* **ASSIGNMENT**
Please find the lines in the entries below that contain the word "Frame", and copy each one.
Start of Block
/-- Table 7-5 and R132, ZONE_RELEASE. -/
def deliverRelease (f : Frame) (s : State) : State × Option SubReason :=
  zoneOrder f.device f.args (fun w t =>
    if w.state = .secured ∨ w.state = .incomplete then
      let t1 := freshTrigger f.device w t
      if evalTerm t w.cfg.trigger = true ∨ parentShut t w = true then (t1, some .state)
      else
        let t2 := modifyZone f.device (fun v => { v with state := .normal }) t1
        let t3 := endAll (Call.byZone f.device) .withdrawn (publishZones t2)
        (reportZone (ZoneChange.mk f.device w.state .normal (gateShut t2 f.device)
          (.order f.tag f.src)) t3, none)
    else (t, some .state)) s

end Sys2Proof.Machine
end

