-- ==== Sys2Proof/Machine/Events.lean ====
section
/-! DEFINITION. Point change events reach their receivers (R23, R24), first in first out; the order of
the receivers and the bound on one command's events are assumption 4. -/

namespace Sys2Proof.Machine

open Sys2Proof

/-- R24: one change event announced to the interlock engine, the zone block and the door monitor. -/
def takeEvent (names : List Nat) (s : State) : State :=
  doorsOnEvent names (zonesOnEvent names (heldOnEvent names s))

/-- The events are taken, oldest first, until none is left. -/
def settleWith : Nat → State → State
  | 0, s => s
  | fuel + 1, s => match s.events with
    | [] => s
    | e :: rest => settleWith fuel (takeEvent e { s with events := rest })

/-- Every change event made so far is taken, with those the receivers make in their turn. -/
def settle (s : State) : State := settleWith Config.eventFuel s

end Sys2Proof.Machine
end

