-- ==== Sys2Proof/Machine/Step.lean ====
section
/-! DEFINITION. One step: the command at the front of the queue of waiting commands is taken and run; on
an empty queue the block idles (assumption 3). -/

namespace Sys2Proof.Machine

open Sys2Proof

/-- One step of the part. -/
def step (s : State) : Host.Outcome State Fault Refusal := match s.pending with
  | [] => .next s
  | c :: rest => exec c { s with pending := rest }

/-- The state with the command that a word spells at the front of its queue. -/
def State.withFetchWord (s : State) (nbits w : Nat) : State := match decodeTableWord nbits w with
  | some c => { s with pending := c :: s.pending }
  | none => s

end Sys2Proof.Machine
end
End of Block
Start of Block
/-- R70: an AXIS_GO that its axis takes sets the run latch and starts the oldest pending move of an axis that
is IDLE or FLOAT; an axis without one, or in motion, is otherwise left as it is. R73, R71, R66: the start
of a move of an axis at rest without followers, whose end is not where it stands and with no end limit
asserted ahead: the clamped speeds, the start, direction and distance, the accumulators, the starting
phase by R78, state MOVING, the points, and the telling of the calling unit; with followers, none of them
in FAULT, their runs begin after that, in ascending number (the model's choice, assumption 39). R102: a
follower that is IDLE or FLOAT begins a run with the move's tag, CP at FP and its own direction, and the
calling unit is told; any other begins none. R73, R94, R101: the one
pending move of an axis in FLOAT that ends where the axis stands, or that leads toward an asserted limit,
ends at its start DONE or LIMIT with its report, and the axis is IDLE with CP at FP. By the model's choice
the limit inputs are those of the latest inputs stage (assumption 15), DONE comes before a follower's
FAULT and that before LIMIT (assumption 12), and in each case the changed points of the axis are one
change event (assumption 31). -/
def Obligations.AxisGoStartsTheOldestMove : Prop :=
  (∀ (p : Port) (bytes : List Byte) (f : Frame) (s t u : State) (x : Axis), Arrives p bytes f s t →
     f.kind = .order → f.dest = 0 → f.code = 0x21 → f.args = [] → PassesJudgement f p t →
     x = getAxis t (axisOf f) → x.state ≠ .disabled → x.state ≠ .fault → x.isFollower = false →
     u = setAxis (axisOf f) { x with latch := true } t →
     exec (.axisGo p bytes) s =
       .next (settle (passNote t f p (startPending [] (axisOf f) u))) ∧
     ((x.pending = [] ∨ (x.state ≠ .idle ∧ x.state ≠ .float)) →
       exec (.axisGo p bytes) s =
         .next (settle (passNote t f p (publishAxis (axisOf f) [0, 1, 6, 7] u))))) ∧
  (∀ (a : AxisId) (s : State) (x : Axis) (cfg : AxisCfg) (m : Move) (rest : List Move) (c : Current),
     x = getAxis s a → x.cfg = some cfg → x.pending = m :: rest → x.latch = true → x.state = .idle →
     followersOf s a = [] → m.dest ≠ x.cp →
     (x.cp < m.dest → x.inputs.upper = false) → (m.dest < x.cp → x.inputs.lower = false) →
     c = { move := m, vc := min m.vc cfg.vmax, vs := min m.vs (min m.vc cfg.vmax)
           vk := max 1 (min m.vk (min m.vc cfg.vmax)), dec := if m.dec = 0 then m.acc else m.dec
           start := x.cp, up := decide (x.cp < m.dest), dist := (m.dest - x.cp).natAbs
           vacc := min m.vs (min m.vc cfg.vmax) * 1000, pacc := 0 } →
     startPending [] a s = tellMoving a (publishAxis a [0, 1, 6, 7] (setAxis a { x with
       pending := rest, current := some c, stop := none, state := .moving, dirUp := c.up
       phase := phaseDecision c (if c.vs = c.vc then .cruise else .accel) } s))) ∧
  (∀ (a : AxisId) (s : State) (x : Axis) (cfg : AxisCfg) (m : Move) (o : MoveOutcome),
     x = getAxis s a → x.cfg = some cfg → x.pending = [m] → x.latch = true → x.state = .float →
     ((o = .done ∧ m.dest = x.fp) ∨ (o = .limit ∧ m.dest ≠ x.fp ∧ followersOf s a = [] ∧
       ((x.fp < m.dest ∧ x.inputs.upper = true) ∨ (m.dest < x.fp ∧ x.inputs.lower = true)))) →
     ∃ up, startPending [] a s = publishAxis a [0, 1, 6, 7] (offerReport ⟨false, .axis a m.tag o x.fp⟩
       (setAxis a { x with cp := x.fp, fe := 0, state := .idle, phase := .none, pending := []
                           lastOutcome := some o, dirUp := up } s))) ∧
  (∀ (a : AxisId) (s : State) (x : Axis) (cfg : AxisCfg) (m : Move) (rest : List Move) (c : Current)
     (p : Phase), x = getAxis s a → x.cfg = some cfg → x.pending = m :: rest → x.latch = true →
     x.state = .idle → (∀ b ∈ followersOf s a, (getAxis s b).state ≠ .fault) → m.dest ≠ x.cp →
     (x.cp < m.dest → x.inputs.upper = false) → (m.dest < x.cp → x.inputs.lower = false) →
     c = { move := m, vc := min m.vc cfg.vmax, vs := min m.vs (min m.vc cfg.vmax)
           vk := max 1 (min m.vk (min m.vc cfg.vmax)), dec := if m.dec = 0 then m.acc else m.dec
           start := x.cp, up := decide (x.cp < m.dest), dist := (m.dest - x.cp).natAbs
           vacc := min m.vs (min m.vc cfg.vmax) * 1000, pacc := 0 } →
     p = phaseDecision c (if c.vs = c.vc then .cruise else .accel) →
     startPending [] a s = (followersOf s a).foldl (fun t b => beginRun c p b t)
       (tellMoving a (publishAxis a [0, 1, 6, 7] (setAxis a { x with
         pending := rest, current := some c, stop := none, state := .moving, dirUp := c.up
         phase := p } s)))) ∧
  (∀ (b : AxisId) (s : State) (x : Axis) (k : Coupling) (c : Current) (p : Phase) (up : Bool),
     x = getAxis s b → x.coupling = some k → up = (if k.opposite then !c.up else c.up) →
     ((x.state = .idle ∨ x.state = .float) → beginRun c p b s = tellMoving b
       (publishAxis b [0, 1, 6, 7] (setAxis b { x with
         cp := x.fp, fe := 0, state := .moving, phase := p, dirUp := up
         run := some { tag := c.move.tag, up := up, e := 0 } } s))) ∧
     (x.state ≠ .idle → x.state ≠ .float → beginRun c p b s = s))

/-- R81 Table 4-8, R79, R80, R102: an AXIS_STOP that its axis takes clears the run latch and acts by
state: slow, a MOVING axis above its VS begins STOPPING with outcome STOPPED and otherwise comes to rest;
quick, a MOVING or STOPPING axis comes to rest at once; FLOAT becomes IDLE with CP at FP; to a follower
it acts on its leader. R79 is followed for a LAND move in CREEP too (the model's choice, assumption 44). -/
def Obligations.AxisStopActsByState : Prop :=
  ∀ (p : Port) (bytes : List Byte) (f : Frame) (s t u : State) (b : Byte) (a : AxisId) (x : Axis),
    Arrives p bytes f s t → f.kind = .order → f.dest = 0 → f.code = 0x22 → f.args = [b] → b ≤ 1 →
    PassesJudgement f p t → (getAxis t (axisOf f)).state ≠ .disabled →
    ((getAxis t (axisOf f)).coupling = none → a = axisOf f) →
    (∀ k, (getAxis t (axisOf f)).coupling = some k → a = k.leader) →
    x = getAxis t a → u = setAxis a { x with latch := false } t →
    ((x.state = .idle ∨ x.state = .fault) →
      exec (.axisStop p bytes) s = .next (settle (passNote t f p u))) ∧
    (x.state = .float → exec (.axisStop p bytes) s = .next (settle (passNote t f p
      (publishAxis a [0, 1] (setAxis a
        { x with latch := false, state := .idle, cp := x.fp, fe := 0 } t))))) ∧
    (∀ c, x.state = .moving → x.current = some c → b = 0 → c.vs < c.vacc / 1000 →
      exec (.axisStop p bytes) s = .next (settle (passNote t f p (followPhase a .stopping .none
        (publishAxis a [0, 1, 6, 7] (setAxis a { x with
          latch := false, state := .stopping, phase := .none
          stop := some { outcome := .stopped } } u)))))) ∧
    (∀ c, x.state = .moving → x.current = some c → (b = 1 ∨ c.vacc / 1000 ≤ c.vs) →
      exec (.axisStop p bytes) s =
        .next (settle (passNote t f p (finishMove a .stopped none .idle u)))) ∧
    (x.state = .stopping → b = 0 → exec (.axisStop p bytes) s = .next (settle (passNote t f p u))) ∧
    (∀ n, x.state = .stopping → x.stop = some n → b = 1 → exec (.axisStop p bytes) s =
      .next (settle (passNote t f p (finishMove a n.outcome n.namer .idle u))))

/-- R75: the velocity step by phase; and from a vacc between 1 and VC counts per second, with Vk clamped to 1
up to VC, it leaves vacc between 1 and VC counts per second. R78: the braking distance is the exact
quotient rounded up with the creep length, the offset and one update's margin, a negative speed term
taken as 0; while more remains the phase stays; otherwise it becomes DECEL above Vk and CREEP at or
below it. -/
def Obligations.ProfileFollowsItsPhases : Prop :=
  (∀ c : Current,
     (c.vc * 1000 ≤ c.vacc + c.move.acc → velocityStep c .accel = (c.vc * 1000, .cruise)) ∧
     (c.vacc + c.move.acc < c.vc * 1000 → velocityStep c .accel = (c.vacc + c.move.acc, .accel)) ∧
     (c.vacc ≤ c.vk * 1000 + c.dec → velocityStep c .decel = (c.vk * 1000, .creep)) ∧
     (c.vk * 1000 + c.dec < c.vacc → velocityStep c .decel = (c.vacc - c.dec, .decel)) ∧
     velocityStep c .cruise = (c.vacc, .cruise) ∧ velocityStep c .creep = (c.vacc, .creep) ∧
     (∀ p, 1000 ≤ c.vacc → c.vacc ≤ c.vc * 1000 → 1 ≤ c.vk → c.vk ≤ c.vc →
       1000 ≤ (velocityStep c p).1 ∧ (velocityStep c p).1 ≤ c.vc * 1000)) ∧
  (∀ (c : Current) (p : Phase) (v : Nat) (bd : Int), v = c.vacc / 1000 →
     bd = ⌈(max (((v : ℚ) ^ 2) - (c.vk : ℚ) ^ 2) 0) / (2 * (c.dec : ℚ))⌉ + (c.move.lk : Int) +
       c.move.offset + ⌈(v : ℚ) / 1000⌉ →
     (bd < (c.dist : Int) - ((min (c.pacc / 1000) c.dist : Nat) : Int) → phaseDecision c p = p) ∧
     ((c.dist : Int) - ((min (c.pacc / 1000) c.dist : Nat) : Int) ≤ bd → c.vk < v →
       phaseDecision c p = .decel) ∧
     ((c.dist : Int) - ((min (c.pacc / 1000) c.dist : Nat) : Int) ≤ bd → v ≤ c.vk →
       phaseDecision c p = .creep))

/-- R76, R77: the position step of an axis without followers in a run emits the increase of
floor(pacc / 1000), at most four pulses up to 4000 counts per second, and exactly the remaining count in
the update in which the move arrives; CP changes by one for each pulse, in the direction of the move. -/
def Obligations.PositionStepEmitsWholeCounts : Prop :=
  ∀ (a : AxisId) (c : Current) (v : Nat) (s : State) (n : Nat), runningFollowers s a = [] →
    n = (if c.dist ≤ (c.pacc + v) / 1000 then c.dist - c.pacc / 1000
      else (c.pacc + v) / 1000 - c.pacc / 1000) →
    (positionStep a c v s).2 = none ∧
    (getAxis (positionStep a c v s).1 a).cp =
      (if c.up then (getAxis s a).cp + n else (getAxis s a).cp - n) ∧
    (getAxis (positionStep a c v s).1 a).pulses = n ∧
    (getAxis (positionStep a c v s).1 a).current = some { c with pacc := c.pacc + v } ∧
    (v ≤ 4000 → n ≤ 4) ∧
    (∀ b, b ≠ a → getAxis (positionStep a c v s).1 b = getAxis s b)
End of Block
Start of Block
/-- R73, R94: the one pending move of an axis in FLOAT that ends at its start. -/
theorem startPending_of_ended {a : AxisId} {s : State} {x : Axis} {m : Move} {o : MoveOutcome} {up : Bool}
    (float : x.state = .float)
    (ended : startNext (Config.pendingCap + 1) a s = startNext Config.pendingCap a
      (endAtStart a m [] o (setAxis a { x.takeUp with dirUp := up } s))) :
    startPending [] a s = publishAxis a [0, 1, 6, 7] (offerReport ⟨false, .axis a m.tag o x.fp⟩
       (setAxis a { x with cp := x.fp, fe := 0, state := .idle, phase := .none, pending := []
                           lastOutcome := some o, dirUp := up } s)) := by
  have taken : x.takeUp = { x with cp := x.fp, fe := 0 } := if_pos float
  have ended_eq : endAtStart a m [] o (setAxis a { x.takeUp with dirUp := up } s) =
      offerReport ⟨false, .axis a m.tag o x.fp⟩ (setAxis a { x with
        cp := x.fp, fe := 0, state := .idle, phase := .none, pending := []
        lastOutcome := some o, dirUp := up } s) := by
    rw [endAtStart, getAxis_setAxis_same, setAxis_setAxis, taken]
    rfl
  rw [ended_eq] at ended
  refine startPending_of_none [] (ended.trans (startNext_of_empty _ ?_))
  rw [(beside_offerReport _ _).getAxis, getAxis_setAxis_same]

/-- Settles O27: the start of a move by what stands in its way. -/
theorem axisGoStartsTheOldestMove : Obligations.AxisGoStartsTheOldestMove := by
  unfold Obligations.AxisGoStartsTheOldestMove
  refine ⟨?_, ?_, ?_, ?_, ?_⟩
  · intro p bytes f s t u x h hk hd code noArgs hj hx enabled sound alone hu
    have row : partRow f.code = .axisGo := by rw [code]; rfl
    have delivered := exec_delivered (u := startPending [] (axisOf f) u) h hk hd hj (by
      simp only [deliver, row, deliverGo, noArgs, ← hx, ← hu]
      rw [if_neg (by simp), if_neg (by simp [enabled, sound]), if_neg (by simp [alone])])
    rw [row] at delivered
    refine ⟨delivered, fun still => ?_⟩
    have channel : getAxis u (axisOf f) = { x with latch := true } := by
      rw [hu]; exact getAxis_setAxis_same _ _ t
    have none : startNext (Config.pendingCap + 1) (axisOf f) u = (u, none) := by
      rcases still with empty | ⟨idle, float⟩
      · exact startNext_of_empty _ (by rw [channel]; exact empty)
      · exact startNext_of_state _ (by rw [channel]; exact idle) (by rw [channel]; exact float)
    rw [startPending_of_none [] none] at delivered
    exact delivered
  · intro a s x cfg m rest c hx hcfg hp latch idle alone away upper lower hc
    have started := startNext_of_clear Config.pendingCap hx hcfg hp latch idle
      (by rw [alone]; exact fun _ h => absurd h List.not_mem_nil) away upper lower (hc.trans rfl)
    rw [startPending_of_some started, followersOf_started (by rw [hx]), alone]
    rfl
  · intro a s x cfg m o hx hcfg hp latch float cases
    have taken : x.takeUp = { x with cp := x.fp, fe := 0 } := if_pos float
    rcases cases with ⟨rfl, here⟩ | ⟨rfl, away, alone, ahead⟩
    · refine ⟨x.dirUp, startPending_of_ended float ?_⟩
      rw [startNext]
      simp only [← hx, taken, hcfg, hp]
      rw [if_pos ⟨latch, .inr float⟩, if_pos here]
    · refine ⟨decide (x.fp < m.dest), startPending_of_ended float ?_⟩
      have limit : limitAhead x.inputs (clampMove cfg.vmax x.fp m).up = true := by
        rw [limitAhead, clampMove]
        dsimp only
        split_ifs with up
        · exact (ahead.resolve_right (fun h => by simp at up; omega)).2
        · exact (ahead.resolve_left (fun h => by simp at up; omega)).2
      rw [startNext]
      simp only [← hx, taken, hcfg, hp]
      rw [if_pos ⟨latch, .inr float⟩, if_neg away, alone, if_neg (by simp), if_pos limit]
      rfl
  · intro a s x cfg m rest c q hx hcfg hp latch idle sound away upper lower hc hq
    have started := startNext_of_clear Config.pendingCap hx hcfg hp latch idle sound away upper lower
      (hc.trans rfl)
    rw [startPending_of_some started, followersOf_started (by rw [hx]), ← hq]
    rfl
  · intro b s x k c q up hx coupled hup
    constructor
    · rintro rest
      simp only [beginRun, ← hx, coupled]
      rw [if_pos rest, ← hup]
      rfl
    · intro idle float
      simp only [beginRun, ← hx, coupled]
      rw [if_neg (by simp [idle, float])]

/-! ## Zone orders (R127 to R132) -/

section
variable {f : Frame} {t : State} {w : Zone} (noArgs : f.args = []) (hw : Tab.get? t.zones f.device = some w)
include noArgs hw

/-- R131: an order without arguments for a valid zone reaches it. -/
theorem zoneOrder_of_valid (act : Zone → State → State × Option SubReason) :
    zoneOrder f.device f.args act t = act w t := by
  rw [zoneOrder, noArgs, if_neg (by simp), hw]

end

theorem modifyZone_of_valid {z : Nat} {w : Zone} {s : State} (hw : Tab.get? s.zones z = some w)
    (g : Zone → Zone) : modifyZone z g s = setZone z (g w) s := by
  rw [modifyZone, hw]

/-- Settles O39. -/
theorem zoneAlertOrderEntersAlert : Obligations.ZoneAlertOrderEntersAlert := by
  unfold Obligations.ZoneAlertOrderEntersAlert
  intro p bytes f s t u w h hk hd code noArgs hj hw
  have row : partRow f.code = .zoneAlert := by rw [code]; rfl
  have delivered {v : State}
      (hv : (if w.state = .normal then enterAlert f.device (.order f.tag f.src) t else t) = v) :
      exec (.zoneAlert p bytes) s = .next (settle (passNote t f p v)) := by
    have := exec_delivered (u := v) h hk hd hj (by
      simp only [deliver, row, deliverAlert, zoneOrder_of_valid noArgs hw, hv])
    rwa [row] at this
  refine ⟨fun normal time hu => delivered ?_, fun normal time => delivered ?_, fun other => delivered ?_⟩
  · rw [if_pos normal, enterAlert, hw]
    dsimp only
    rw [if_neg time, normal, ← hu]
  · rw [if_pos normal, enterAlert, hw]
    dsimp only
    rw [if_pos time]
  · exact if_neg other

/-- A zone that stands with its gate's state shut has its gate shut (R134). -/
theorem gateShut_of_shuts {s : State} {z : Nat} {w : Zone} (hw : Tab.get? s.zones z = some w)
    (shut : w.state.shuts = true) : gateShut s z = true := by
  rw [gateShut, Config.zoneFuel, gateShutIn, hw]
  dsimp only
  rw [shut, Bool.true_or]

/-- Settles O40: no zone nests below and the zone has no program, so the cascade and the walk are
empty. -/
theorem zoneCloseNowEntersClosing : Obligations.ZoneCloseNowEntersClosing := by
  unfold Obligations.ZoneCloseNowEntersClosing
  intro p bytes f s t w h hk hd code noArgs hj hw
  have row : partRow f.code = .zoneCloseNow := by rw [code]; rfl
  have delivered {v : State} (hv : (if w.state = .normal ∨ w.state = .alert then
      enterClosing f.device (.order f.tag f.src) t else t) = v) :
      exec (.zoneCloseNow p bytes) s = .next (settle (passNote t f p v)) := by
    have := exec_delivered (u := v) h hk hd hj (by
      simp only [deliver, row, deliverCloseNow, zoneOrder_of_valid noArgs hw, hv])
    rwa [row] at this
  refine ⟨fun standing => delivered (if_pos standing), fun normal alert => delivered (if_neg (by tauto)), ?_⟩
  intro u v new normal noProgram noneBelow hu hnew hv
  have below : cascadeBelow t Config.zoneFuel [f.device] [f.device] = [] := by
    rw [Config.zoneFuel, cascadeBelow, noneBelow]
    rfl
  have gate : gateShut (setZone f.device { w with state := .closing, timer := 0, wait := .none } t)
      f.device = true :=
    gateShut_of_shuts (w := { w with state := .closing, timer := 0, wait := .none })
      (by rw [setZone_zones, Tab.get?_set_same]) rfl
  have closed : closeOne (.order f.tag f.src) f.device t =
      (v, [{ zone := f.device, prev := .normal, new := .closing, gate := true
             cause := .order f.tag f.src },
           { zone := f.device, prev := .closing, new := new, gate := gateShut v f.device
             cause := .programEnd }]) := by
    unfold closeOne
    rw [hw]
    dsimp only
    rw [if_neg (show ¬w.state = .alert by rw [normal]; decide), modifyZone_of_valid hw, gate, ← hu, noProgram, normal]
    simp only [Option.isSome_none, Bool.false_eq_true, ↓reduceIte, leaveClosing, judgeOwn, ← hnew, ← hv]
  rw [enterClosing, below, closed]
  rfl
End of Block
* **EXERCISE ANSWER**
def deliverRelease (f : Frame) (s : State) : State × Option SubReason :=
  (∀ (p : Port) (bytes : List Byte) (f : Frame) (s t u : State) (x : Axis), Arrives p bytes f s t →
  ∀ (p : Port) (bytes : List Byte) (f : Frame) (s t u : State) (b : Byte) (a : AxisId) (x : Axis),
variable {f : Frame} {t : State} {w : Zone} (noArgs : f.args = []) (hw : Tab.get? t.zones f.device = some w)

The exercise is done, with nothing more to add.